An underactive thyroid (hypothyroidism) is a well-established cause of bradycardia. Thyroid hormones directly influence how heart muscle cells contract and how fast the heart beats. When thyroid levels drop, the heart muscle becomes weaker and slower. You may also notice fatigue, cold intolerance, weight gain, and slightly elevated blood pressure. Treating the thyroid problem typically resolves the slow heart rate.

Electrolyte imbalances, particularly high potassium levels, can also dangerously slow the heart. Potassium helps regulate every heartbeat, and when blood levels rise above about 7.0 mmol/L, the heart’s electrical signals start to break down. The electrical impulse from the upper chambers weakens, conduction slows through the lower chambers, and the backup pacemaker cells deep in the heart become unreliable. This can progress to complete heart block or cardiac arrest. High potassium is most often caused by kidney disease, certain medications, or severe dehydration.

Infections That Affect the Heart

Certain infections can invade the heart tissue and disrupt its electrical wiring. Lyme disease is a notable example.
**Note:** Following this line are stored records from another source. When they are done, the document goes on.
/-- An offset within JUMP_THRESHOLD is recorded and followed. -/
theorem State.offset_accepted_follows (hi : s.flag Fd.TIME_TIME_STAT_INITIAL = false) (hj : θ.natAbs ≤ s.jumpLimit) :
    (s.offset d θ).ctr = s.ctr ∧ (s.offset d θ).rd (Reg.DOM_OFS d) = ofsWord θ ∧ (s.offset d θ).flag (presentFld d) = true ∧
      (s.offset d θ).nearNominal := by
  have hacc := s.acceptSync_tuned θ (θ - s.slewLeft) hd
  rw [State.offset_accepted hg hs he hi hj]
  refine ⟨?_, ?_, ?_, State.acceptSync_nearNominal θ _ hd hs he⟩
  · rw [hacc.ctr, (s.takeSync_tuned θ _ hd).ctr]
  · rw [hacc.rd_eq (by simp only [Reg.DOM_OFS, Reg.TIME_TIME_STAT]; omega) (ofs_notMem_selRegs d), State.takeSync_ofs]
  · exact hacc.fall _ (by simp [selDn]; omega) (s.takeSync_present θ _ hd)

end

/-- The loss of a domain's Syncs: presence and lock go, and a locked other domain within JUMP_THRESHOLD is selected. -/
theorem State.loseSync (hd : d < 2) (hg : s.flag (Fd.DOM_GM_CFG_GM_EN d) = false) :
    let t := (s.off (presentFld d)).setLock d false
    t.flag (presentFld d) = false ∧ t.domLocked d = false ∧
      (s.sel = d → s.domLocked d = true → s.domLocked (1 - d) = true → (s.ofs (1 - d)).natAbs ≤ s.jumpLimit →
        t.sel = 1 - d ∧ t.ctr = s.ctr ∧
        t.rd Reg.TIME_SWITCH_CNT = BitVec.ofNat 32 (min ((s.rd Reg.TIME_SWITCH_CNT).toNat + 1) 0xFFFFFFFF)) := by
  have hoff : Tuned [] [2 + d] [] s (s.off (presentFld d)) := (Tuned.refl _ _ _ s).off (i := 2 + d) (by omega) (by simp)
  have hg' : (s.off (presentFld d)).flag (Fd.DOM_GM_CFG_GM_EN d) = false := (hoff.gmEn_eq (by simp)).trans hg
  refine ⟨(State.setLock_tuned _ hd hg').flag_false (i := 2 + d) (by simp [selUp]; omega) (State.flag_setFld_stat 0 (by omega)),
    State.setLock_unlocks hd hg', fun hs hl ho hnear => ?_⟩
  have hbit {i : Nat} (hi : i < 2) : (s.off (presentFld d)).domLocked i = s.domLocked i := hoff.flag_eq (by simp) (by simp; omega)
  have hs' : (s.off (presentFld d)).sel = d := (hoff.sel_eq (by simp) (by simp; omega)).trans hs
  have hnear' : ((s.off (presentFld d)).ofs (1 - d)).natAbs ≤ (s.off (presentFld d)).jumpLimit := by
    rw [hoff.ofs_eq (by simp), hoff.jumpLimit_eq (by simp)]
    exact hnear
  obtain ⟨hsel, hctr, hcnt⟩ := State.setLock_switches hd hg' hs' ((hbit hd).trans hl) ((hbit (by omega)).trans ho) hnear'
  exact ⟨hsel, hctr.trans hoff.ctr, by rw [hcnt, hoff.rd_eq (by decide) (by simp)]⟩

theorem State.endSlew_done (s : State) : s.endSlew.tim.slew = none ∧ s.endSlew.flag Fd.TIME_TIME_STAT_SLEWING = false ∧
    s.endSlew.sel = s.sel := by
  have hoff : Tuned [] [6] [] s ((s.setTim { s.tim with slew := none }).off (statFld 6)) :=
    (Tuned.refl _ _ _ _).setTim.off (by decide) (by simp)
  have hend : Tuned [] [] [Reg.TIME_INCR_FRAC, Reg.TIME_INCR_NS] ((s.setTim { s.tim with slew := none }).off (statFld 6)) s.endSlew :=
    (Tuned.refl _ _ _ _).steer (by simp) (by simp)
  exact ⟨State.steer_slew _, hend.flag_false (by simp) (State.flag_setFld_stat 0 (by decide)),
    (hend.sel_eq (by simp) (by simp)).trans (hoff.sel_eq (by simp) (by simp))⟩

theorem State.persist_flag (s : State) (c : Int) : (s.persist c).flag Fd.TIME_TIME_STAT_JUMP_PERSIST = true ∧ (s.persist c).clk = s.clk := by
  have hrest : Tuned selUp selDn selRegs (s.on (statFld 9)) (s.persist c) :=
    ((Tuned.refl _ _ _ _).jumpRec (by simp [selRegs])).reselect selects_sel
  exact ⟨hrest.fall 9 (by decide) (State.flag_setFld_stat 1 (by decide)), hrest.clk⟩

theorem State.step9Note_done (s : State) (d : Nat) (c : Int) {v : Nat} (hv : s.now = v) :
    (s.step9Note d c).now = v ∧ Stepped (s.step9Note d c) := by
  have hnote := s.step9Note_tuned d c
  have hctr : (s.step9Note d c).ctr = s.ctr := hnote.ctr
  exact ⟨(State.now_congr hctr).trans hv, (State.markStep_stepped _).tuned hnote (by simp) (by simp)⟩

theorem State.initialSet_now {v : Nat} (hv : s.now = v) : s.initialSet.now = v := hv

theorem State.initialSet_flag (s : State) : s.initialSet.flag Fd.TIME_TIME_STAT_INITIAL = false :=
  State.flag_setFld_stat (i := 11) 0 (by decide)

theorem State.initialSet_flag_ne (s : State) (hi : i ≠ 11) : s.initialSet.flag (statFld i) = s.flag (statFld i) :=
  State.flag_setFld_stat_ne 0 hi

theorem State.initialSet_rd (s : State) {a : Nat} (ha : a ≠ Reg.TIME_TIME_STAT) : s.initialSet.rd a = s.rd a := State.rd_wr_ne _ _ ha

theorem State.refuseLoad_keeps (s : State) (c : Int) :
    let u := (wrongMode ((s.refuseJump).jumpRec false false s.sel c)).2
    u.ctr = s.ctr ∧ u.flag Fd.TIME_TIME_STAT_JUMP_REFUSED = true ∧ u.domLocked s.sel = s.domLocked s.sel := by
  have hrec : Tuned [] [] [Reg.JRN_LOST_TOTAL, Reg.TXN_WRONG_MODE_CNT] s.refuseJump
      (wrongMode ((s.refuseJump).jumpRec false false s.sel c)).2 := ((Tuned.refl _ _ _ _).jumpRec (by simp)).bump (by simp) (by decide)
  have hlt := s.sel_lt
  refine ⟨hrec.ctr.trans s.refuseJump_tuned.ctr, hrec.fall 8 (by simp) s.refuseJump_flag, ?_⟩
  exact (hrec.flag_eq (by simp) (by simp)).trans (s.refuseJump_tuned.flag_eq (by simp; omega) (by simp))

section
variable {v : Nat} {c : Int} (he : s.flag Fd.TIME_TIME_CTL_SERVO_EN = false) (hc : ((v : Int) - s.now) * 65536 = c)
include he hc

theorem State.setTime_steps_to (hv : v < 2 ^ 64) (h : s.jumpLimit < c.natAbs)
    (ha : s.flag Fd.TIME_TIME_STAT_INITIAL = true ∨ s.flag Fd.TIME_TIME_STAT_STEP_ARMED = true) :
    ∃ u : State, s.setTime v = (.ok, u) ∧ u.now = v ∧ Stepped u :=
  ⟨_, State.setTime_steps he hc h ha, State.step9Note_done _ _ _ (s.loadCtr_now hv)⟩

/-- A load within JUMP_THRESHOLD at INITIAL clears it, and is no step. -/
theorem State.setTime_initial (hv : v < 2 ^ 64) (h : c.natAbs ≤ s.jumpLimit) (hi : s.flag Fd.TIME_TIME_STAT_INITIAL = true) :
    ∃ u : State, s.setTime v = (.ok, u) ∧ u.now = v ∧ u.flag Fd.TIME_TIME_STAT_INITIAL = false ∧
      u.flag Fd.TIME_TIME_STAT_STEPPED = s.flag Fd.TIME_TIME_STAT_STEPPED ∧ u.rd Reg.TIME_STEP_CNT = s.rd Reg.TIME_STEP_CNT := by
  refine ⟨(s.loadCtr (v * 2 ^ 32)).initialSet, ?_, State.initialSet_now (s.loadCtr_now hv), State.initialSet_flag _, ?_, ?_⟩
  · rw [State.setTime_near he hc h, hi, State.onlyIf_true]
  · exact (State.initialSet_flag_ne _ (by decide)).trans (s.loadCtr_flag _ 12)
  · exact (State.initialSet_rd _ (by decide)).trans (s.loadCtr_rd _ (by decide) stepCnt_notMem_picRegs)

/-- A load beyond JUMP_THRESHOLD is refused, and the counter stands. -/
theorem State.setTime_refused_keeps (h : s.jumpLimit < c.natAbs) (hi : s.flag Fd.TIME_TIME_STAT_INITIAL = false)
    (ha : s.flag Fd.TIME_TIME_STAT_STEP_ARMED = false) :
    ∃ u : State, s.setTime v = (.wrongMode, u) ∧ u.ctr = s.ctr ∧ u.flag Fd.TIME_TIME_STAT_JUMP_REFUSED = true ∧
      u.domLocked s.sel = s.domLocked s.sel :=
  ⟨_, State.setTime_refused he hc h hi ha, s.refuseLoad_keeps c⟩

end

end Sys2Proof.Machine
end

section
open Sys2Proof Sys2Proof.Machine

/-- Settles O39: each correction by the state it builds; what follows keeps the counter and the bits of TIME_STAT that matter. -/
theorem timeCorrections : Obligations.TimeCorrections := by
  unfold Obligations.TimeCorrections
  refine ⟨fun s d θ hg hs he => ⟨State.offset_refused_keeps d.isLt hg hs he, fun h => ?_,
      State.offset_accepted_follows d.isLt hg hs he⟩, fun s d hg ha => ?_, fun s p hp hr hs hl ho => ?_,
    fun s x hx => ?_, fun s a c hx hp => ?_, fun s ht => ⟨fun hm => ⟨?_, ?_⟩, fun hm => ?_⟩,
    fun s v ht he => ⟨fun hj ha => ?_, fun hi hj => ?_, fun hi hj => ?_, fun hi hj ha => ?_⟩, fun s ht => ?_,
    fun s v ht => ⟨fun he => ?_, fun he hlo hhi => ?_, fun he hout => ?_⟩⟩
  · obtain ⟨hctr, hdone⟩ := State.offset_steps_ctr d.isLt hg hs he h
    exact ⟨hctr, hdone.initial, hdone.armed, hdone.stepped⟩
  · have hrd (a : Nat) := s.expire_rd (.syncLoss d.val) a
    obtain ⟨hpresent, hlock, hswitch⟩ :=
      State.loseSync (s := s.expire (.syncLoss d.val)) d.isLt ((State.flag_congr (hrd _)).trans hg)
    refine ⟨_, exec_syncLoss hg ha, hpresent, hlock, fun hs hl ho hnear => ?_⟩
    have hofs : (s.expire (.syncLoss d.val)).ofs (1 - d.val) = s.ofs (1 - d.val) := by rw [State.ofs, hrd, State.ofs]
    have hlimit : (s.expire (.syncLoss d.val)).jumpLimit = s.jumpLimit := congrArg (· * 65536) (State.fld_congr (hrd _))
    rw [← hrd]
    exact hswitch ((State.fld_congr (hrd _)).trans hs) ((State.flag_congr (hrd _)).trans hl) ((State.flag_congr (hrd _)).trans ho)
      (by rw [hofs, hlimit]; exact hnear)
  · subst hp
    have hlt : s.fld Fd.TIME_TIME_CTL_PREFER < 2 := BitVec.isLt _
    obtain ⟨hsel, -, hclk, -⟩ := State.trySwitch_selects
      (s := s.advance ((s.dom (s.fld Fd.TIME_TIME_CTL_PREFER)).lockedAt + 10 * secPs - s.clk)) hlt (State.advance_near ho)
    exact ⟨_, exec_domainRevert hr hs hl, hsel, hclk.trans (s.advance_tenSeconds _)⟩
  · obtain ⟨n, hexec⟩ := exec_slewComplete hx
    obtain ⟨hslew, hslewing, hsel⟩ := (s.advance n).endSlew_done
    exact ⟨_, hexec, hslew, hslewing, hsel.trans (s.advance_sel n)⟩
  · obtain ⟨hflag, hclk⟩ := (s.advance (a + 10 * secPs - s.clk)).persist_flag c
    exact ⟨_, exec_jumpPersist hx hp, hflag, hclk.trans (s.advance_tenSeconds a)⟩
  · rw [exec_acceptStep ht, State.timeCmd_accept hm]
  · rw [exec_disarm ht, State.timeCmd_disarm hm]
  · rw [exec_acceptStep ht, State.timeCmd_drowse hm]
  · obtain ⟨u, hu, hnow, hdone⟩ := State.setTime_steps_to he rfl v.isLt hj ha
    rw [exec_timeSet ht, hu]
    exact ⟨_, rfl, hnow, hdone.stepped, hdone.initial, rfl⟩
  · rw [exec_timeSet ht, State.setTime_near he rfl hj, hi, State.onlyIf_false]
  · obtain ⟨u, hu, hnow, hinitial, hstepped, hcnt⟩ := State.setTime_initial he rfl v.isLt hj hi
    rw [exec_timeSet ht, hu]
    exact ⟨_, rfl, hnow, hinitial, hstepped, hcnt⟩
  · obtain ⟨u, hu, hctr, hrefused, hlock⟩ := State.setTime_refused_keeps he rfl hj hi ha
    rw [exec_timeSet ht, hu]
    exact ⟨_, rfl, hctr, hrefused, hlock, rfl⟩
  · exact ⟨_, exec_nowLoRead ht, rfl, s.latchNow_hi, s.latchNow_frac, fun _ _ => rfl, fun _ => rfl⟩
  · rw [exec_incrWrite ht, State.writeIncr_servo he]
  · rw [exec_incrWrite ht, State.writeIncr_within he hlo hhi]
    exact ⟨_, rfl, s.increment_setIncr v.isLt, rfl, (((OnlyRegs.refl _ s).wr (by simp)).wr (by simp)).answer⟩
  · rw [exec_incrWrite ht, State.writeIncr_outside he hout]

end

section
/-!
SUPPORT. Branches of the power die: which fields of BR_STAT and which registers an operation can change, and what it leaves in the
branch's own state.
-/

namespace Sys2Proof.Machine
When the bacteria that cause Lyme disease enter the heart, they interfere with signal transmission between the upper and lower chambers. This creates heart block that can fluctuate rapidly in severity. Someone with Lyme carditis might have a mildly slow pulse one hour and complete heart block the next. It typically develops within weeks of the initial tick bite and is usually reversible with antibiotic treatment.

Other infections that can slow the heart include Chagas disease (common in Latin America) and viral myocarditis, where inflammation of the heart muscle damages the conducting tissue.

Aging and Degenerative Changes

The heart’s electrical system gradually wears down with age. Fibrosis (scarring) replaces the specialized cells in the sinus node and conduction pathways, making them slower and less responsive. This is why sinus node dysfunction and heart block are far more common in older adults. Heart attacks can also damage the electrical system if the affected area includes the sinus node or the conduction pathways.

Symptoms That Signal a Problem

Many people with a heart rate in the 50s have no symptoms at all and need no treatment. The heart rate number alone doesn’t determine whether bradycardia is dangerous. What matters is whether the slow rate is causing your body to get inadequate blood flow.

Warning signs include dizziness or lightheadedness, fainting or near-fainting, unusual fatigue during normal activities, shortness of breath with mild exertion, and difficulty concentrating or feeling confused. Chest pain or signs of heart failure alongside a slow pulse indicate the heart isn’t keeping up with the body’s demands.

There is no fixed heart rate cutoff that automatically requires a pacemaker. For sinus node dysfunction specifically, guidelines emphasize that the decision depends on whether symptoms clearly line up with the slow heart rate, not on a specific number. For more advanced forms of heart block, a pacemaker is recommended even without symptoms because these conditions carry a risk of the heart stopping.

How the Cause Is Identified

If your heart rate is consistently low and you’re experiencing symptoms, the diagnostic process typically starts with an electrocardiogram (ECG), which captures your heart’s electrical activity and can identify where the signal is disrupted. Because bradycardia can come and go, you may wear a portable heart monitor for 24 hours to several weeks to catch episodes that don’t happen during an office visit.

Blood tests check thyroid function, potassium levels, and markers of infection. Your medication list gets a close review. If the cause is a reversible one, like a drug side effect, hypothyroidism, or Lyme disease, treating the underlying problem often restores a normal heart rate without any need for a pacemaker.